(Stored data entries)

◆ ◆ ◆ ◆

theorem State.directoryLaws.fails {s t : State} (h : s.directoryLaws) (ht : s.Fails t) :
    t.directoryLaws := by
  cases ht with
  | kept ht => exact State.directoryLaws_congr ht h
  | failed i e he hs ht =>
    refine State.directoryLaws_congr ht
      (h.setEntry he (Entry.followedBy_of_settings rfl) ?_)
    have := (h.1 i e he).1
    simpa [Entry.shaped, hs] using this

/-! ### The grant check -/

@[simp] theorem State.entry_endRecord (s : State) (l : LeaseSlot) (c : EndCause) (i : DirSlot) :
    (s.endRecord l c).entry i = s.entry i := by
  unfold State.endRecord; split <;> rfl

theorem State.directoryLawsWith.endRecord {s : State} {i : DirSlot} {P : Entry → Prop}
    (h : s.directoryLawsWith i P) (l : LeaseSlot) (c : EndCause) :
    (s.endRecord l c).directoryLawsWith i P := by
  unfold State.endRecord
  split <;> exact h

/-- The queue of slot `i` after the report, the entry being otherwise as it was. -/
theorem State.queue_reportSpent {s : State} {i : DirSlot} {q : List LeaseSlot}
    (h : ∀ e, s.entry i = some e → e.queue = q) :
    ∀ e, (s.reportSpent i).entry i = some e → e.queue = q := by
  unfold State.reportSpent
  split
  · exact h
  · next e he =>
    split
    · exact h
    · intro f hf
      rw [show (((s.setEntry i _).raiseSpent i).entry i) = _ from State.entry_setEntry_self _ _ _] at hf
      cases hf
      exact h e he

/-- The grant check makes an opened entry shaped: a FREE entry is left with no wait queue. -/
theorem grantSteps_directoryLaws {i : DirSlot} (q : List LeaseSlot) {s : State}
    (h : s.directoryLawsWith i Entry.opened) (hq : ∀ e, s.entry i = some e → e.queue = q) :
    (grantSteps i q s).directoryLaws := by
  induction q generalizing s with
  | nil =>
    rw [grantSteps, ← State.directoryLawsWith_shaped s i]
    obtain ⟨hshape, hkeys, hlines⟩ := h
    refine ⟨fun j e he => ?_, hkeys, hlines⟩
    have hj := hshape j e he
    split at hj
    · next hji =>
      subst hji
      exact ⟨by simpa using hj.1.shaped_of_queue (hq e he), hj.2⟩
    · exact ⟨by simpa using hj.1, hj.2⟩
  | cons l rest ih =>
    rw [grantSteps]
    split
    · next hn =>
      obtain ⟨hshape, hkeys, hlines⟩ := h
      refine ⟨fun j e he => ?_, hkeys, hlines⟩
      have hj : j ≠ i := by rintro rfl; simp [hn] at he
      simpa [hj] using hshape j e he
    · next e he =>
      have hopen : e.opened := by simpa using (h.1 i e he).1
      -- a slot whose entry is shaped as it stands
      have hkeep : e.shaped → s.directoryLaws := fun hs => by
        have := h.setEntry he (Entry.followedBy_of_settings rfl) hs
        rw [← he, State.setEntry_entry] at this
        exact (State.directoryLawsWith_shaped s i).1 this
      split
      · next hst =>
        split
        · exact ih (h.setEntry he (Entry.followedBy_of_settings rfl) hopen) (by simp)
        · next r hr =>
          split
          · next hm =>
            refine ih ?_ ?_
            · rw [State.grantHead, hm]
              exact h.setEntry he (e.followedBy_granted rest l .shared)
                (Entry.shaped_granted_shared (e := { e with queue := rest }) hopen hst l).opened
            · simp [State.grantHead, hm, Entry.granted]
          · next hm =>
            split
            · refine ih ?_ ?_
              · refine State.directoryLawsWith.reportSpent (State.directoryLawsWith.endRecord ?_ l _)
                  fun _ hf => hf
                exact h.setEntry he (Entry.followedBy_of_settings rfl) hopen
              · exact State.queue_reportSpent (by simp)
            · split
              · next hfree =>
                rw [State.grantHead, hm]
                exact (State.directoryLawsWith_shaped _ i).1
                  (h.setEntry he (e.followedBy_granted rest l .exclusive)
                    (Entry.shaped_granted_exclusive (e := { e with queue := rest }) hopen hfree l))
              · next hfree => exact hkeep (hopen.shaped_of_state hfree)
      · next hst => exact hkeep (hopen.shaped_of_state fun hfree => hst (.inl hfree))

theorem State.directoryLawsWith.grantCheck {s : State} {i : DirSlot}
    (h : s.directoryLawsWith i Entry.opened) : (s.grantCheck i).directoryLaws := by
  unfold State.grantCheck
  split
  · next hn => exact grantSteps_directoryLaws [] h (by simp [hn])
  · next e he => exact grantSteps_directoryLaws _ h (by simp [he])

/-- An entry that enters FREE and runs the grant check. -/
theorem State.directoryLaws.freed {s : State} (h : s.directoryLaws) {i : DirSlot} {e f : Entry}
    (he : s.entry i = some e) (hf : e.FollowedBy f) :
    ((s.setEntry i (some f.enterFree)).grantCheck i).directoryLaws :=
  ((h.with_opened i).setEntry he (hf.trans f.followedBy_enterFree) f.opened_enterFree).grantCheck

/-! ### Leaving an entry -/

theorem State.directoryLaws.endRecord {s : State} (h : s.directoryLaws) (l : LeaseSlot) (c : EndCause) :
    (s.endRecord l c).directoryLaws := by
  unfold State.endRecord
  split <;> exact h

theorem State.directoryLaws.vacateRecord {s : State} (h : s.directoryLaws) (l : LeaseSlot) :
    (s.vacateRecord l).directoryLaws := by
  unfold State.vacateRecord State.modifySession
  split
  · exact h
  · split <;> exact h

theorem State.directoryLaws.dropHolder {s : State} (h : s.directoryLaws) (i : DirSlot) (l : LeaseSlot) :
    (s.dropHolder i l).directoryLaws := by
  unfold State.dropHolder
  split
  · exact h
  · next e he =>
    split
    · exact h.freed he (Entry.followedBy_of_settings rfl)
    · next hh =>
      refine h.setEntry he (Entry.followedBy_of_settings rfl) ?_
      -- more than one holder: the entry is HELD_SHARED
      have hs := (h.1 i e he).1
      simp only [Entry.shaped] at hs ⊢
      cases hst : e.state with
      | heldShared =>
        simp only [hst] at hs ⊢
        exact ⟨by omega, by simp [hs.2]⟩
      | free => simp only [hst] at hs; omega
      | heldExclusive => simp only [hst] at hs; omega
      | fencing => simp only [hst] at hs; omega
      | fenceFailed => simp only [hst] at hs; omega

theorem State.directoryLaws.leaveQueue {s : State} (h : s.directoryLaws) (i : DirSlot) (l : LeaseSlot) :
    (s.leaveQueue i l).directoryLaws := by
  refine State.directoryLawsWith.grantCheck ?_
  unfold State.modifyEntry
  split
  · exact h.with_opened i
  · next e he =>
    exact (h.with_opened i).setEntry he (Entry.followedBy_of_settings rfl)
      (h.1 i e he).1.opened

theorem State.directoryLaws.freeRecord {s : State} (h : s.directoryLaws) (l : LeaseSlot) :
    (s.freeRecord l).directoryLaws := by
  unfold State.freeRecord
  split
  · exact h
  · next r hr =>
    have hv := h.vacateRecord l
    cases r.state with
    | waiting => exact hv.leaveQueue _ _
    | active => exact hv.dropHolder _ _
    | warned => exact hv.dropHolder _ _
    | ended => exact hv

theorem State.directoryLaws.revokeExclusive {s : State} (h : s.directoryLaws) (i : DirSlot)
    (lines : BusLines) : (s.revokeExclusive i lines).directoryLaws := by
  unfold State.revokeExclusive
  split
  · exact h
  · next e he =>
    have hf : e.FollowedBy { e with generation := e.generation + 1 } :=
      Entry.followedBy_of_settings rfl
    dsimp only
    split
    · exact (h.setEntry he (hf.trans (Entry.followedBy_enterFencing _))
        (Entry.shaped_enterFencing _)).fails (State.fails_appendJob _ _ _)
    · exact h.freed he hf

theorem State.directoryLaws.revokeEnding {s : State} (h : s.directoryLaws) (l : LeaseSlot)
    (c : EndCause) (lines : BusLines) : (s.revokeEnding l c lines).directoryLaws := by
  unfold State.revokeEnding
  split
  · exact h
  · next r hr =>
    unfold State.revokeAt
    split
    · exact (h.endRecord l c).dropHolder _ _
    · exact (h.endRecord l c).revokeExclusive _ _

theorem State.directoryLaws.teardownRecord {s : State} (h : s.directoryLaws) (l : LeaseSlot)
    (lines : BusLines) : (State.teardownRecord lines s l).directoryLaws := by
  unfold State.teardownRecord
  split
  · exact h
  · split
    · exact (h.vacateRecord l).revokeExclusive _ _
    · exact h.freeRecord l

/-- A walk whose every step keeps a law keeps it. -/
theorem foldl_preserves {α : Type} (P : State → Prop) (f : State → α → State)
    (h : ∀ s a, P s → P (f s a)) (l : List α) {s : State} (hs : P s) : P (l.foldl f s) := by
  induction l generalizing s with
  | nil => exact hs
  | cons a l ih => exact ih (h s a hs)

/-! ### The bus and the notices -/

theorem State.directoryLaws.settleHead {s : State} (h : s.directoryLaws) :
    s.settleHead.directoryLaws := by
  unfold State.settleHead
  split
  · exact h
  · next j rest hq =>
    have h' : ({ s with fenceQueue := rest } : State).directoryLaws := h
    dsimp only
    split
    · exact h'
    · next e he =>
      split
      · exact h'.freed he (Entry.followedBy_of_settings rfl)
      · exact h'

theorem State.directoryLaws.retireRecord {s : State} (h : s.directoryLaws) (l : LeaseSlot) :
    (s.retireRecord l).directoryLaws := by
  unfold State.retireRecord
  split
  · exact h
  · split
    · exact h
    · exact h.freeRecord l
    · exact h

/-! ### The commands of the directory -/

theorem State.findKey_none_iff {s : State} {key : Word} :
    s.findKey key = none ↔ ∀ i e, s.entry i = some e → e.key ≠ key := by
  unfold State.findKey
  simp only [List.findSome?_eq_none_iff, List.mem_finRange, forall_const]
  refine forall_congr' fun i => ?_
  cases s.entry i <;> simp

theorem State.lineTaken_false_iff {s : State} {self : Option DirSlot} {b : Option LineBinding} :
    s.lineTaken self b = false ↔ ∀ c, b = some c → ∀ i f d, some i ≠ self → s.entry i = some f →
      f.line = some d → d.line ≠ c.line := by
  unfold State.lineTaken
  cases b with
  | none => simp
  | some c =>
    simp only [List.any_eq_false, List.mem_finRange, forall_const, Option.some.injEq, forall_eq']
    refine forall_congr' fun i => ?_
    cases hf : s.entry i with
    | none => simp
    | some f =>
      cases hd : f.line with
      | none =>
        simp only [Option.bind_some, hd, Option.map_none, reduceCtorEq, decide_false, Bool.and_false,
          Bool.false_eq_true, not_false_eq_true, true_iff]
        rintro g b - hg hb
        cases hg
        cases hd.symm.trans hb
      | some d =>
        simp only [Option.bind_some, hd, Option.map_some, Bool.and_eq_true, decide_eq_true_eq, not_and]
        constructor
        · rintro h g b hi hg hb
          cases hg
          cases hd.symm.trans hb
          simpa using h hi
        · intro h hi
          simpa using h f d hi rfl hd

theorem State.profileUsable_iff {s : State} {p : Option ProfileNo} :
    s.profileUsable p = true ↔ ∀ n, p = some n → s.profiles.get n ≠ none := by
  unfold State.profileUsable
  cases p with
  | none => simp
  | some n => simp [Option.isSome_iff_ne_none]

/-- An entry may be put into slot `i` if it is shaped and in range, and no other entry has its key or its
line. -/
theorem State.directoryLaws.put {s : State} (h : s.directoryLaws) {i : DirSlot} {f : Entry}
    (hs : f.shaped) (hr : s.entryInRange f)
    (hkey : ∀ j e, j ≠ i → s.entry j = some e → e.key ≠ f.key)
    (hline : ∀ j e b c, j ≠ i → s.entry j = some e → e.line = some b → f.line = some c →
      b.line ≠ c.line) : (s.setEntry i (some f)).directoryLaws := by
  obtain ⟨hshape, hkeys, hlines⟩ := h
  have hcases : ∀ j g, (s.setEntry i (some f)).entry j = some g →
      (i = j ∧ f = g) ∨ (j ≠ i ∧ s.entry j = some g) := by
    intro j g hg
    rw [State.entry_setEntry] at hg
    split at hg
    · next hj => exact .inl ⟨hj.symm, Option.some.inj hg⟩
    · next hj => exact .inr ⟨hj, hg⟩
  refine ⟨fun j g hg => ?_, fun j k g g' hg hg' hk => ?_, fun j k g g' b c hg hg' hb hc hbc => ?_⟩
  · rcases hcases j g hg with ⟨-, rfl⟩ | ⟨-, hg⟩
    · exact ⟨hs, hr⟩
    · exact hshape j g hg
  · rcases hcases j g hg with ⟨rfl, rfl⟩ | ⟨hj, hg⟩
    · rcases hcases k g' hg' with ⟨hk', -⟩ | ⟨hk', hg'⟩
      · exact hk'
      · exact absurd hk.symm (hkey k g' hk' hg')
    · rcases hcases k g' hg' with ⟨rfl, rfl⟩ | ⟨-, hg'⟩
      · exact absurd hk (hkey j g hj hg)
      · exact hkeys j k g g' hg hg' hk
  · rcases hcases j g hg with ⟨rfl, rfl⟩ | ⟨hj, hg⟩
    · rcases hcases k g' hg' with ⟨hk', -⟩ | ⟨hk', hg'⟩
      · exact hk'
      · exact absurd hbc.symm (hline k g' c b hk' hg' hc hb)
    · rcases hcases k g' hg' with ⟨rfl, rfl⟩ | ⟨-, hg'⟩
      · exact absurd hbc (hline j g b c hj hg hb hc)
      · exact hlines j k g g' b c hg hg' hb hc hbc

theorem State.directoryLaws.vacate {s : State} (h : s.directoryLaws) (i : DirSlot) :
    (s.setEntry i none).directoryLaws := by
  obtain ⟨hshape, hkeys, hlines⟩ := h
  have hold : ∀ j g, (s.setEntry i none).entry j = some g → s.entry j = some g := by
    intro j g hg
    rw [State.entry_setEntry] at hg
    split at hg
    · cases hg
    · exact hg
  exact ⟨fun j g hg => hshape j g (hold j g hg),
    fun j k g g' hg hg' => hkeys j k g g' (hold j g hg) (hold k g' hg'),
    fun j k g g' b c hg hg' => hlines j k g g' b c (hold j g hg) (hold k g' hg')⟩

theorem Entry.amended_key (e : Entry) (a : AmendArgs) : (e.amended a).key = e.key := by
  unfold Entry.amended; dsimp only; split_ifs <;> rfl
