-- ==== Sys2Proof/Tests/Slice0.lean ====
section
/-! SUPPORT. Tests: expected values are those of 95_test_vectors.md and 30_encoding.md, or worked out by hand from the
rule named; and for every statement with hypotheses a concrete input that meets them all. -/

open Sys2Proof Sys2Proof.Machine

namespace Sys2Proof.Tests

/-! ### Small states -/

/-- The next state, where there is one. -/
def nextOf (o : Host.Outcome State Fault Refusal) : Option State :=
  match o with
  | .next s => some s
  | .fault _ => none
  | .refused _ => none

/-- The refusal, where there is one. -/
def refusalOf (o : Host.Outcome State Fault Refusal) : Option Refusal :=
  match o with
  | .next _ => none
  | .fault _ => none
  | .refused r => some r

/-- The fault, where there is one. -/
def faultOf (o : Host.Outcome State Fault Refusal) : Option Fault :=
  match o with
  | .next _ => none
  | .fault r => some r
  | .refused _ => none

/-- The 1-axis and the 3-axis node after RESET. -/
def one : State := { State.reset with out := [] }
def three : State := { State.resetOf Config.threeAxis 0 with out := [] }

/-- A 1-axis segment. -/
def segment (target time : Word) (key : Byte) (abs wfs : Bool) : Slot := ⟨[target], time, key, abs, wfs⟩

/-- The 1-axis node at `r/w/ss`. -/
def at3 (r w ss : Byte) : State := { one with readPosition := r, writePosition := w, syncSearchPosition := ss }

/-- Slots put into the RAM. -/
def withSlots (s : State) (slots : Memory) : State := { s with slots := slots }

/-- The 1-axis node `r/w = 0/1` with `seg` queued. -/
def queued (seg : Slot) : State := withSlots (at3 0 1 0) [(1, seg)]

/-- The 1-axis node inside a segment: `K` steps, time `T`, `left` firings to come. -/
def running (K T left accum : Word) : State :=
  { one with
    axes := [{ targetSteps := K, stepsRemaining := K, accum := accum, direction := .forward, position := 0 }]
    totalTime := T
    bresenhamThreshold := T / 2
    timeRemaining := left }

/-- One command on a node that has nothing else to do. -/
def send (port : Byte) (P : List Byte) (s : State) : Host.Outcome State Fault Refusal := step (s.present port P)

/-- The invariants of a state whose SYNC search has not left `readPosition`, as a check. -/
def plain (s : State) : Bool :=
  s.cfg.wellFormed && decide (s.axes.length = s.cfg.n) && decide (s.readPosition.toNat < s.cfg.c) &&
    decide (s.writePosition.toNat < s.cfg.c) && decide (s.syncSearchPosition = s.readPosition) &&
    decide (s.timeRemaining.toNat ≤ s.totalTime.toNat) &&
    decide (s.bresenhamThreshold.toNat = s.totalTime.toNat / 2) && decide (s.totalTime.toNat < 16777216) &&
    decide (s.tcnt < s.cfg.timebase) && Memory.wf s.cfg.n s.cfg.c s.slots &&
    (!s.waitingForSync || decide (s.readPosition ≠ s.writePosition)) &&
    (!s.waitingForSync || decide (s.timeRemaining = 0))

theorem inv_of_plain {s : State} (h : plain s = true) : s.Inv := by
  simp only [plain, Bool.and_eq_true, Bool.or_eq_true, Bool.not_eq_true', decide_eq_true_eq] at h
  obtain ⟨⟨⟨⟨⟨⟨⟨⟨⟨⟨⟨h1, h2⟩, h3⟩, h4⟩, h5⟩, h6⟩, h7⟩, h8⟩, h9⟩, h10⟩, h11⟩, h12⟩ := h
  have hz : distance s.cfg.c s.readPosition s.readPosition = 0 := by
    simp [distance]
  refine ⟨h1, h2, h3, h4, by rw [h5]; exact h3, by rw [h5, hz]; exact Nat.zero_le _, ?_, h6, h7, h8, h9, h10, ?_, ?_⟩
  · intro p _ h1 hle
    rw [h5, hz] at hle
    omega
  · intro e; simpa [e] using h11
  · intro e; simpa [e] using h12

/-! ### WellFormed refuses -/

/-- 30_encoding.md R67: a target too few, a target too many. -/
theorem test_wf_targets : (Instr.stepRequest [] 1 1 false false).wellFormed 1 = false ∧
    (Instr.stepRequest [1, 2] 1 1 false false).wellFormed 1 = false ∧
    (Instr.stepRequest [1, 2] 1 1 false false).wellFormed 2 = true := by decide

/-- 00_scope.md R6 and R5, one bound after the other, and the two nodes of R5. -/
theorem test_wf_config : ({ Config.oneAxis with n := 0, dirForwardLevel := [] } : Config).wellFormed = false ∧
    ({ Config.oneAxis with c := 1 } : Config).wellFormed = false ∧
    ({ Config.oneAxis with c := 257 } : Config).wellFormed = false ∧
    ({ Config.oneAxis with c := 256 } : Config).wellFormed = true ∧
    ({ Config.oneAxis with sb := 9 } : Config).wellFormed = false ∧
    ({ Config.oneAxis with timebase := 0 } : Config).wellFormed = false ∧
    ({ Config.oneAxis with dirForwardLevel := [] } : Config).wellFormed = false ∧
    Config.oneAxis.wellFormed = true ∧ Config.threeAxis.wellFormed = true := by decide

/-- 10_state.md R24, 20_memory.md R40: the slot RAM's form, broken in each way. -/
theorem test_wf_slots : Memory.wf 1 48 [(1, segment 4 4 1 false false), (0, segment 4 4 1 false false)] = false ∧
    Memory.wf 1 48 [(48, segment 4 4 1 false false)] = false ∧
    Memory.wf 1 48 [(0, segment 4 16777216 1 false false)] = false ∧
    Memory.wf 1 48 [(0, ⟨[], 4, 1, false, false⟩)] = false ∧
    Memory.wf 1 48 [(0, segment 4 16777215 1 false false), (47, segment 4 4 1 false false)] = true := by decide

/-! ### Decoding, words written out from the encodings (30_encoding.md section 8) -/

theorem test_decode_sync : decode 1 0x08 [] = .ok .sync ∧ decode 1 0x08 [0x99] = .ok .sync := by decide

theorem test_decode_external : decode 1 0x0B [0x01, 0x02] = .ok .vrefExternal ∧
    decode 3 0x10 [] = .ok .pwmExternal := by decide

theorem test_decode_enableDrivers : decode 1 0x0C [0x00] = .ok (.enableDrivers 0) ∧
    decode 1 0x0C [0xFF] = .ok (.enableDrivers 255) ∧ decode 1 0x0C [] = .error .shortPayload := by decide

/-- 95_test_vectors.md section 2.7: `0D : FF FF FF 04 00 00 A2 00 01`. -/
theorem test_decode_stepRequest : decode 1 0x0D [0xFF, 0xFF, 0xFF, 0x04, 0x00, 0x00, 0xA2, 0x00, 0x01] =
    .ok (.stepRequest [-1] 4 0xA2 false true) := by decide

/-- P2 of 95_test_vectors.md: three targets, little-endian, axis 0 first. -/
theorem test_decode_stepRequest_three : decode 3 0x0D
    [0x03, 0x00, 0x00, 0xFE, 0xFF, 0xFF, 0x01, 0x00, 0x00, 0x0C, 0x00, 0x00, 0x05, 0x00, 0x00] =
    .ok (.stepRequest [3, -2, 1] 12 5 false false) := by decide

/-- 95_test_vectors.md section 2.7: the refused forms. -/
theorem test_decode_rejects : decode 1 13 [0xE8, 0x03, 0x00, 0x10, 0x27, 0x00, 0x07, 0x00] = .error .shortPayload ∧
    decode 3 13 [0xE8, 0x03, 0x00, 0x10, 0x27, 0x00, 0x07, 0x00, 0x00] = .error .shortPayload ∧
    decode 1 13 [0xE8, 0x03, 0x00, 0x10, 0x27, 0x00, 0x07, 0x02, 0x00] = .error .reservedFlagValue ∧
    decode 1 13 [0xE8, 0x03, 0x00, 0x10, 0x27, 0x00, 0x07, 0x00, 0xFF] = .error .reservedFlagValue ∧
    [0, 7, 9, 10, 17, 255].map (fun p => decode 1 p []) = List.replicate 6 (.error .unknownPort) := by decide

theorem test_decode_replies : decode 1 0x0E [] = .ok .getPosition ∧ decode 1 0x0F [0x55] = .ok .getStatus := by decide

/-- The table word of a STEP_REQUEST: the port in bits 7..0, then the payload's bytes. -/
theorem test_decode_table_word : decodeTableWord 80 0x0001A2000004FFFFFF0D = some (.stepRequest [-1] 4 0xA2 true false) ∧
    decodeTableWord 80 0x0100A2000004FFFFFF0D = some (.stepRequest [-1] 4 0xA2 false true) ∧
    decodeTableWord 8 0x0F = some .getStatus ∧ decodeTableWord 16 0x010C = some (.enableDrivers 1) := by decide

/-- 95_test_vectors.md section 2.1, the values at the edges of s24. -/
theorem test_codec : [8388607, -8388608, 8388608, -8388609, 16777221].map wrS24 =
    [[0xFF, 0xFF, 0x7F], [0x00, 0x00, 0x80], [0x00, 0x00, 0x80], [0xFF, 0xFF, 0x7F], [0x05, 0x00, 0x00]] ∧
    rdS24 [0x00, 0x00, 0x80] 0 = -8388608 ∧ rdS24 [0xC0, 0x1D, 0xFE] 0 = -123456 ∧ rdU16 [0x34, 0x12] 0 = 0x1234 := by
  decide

◆ ◆ ◆ ◆

Of the entries listed above, reproduce only the lines starting at the line containing "Config.oneAxis with sb" and ending at the line containing "section 8) -/". Include both, exactly as they stand.

**OUTPUT OF THE EXERCISE:**
    ({ Config.oneAxis with sb := 9 } : Config).wellFormed = false ∧
    ({ Config.oneAxis with timebase := 0 } : Config).wellFormed = false ∧
    ({ Config.oneAxis with dirForwardLevel := [] } : Config).wellFormed = false ∧
    Config.oneAxis.wellFormed = true ∧ Config.threeAxis.wellFormed = true := by decide

/-- 10_state.md R24, 20_memory.md R40: the slot RAM's form, broken in each way. -/
theorem test_wf_slots : Memory.wf 1 48 [(1, segment 4 4 1 false false), (0, segment 4 4 1 false false)] = false ∧
    Memory.wf 1 48 [(48, segment 4 4 1 false false)] = false ∧
    Memory.wf 1 48 [(0, segment 4 16777216 1 false false)] = false ∧
    Memory.wf 1 48 [(0, ⟨[], 4, 1, false, false⟩)] = false ∧
    Memory.wf 1 48 [(0, segment 4 16777215 1 false false), (47, segment 4 4 1 false false)] = true := by decide

/-! ### Decoding, words written out from the encodings (30_encoding.md section 8) -/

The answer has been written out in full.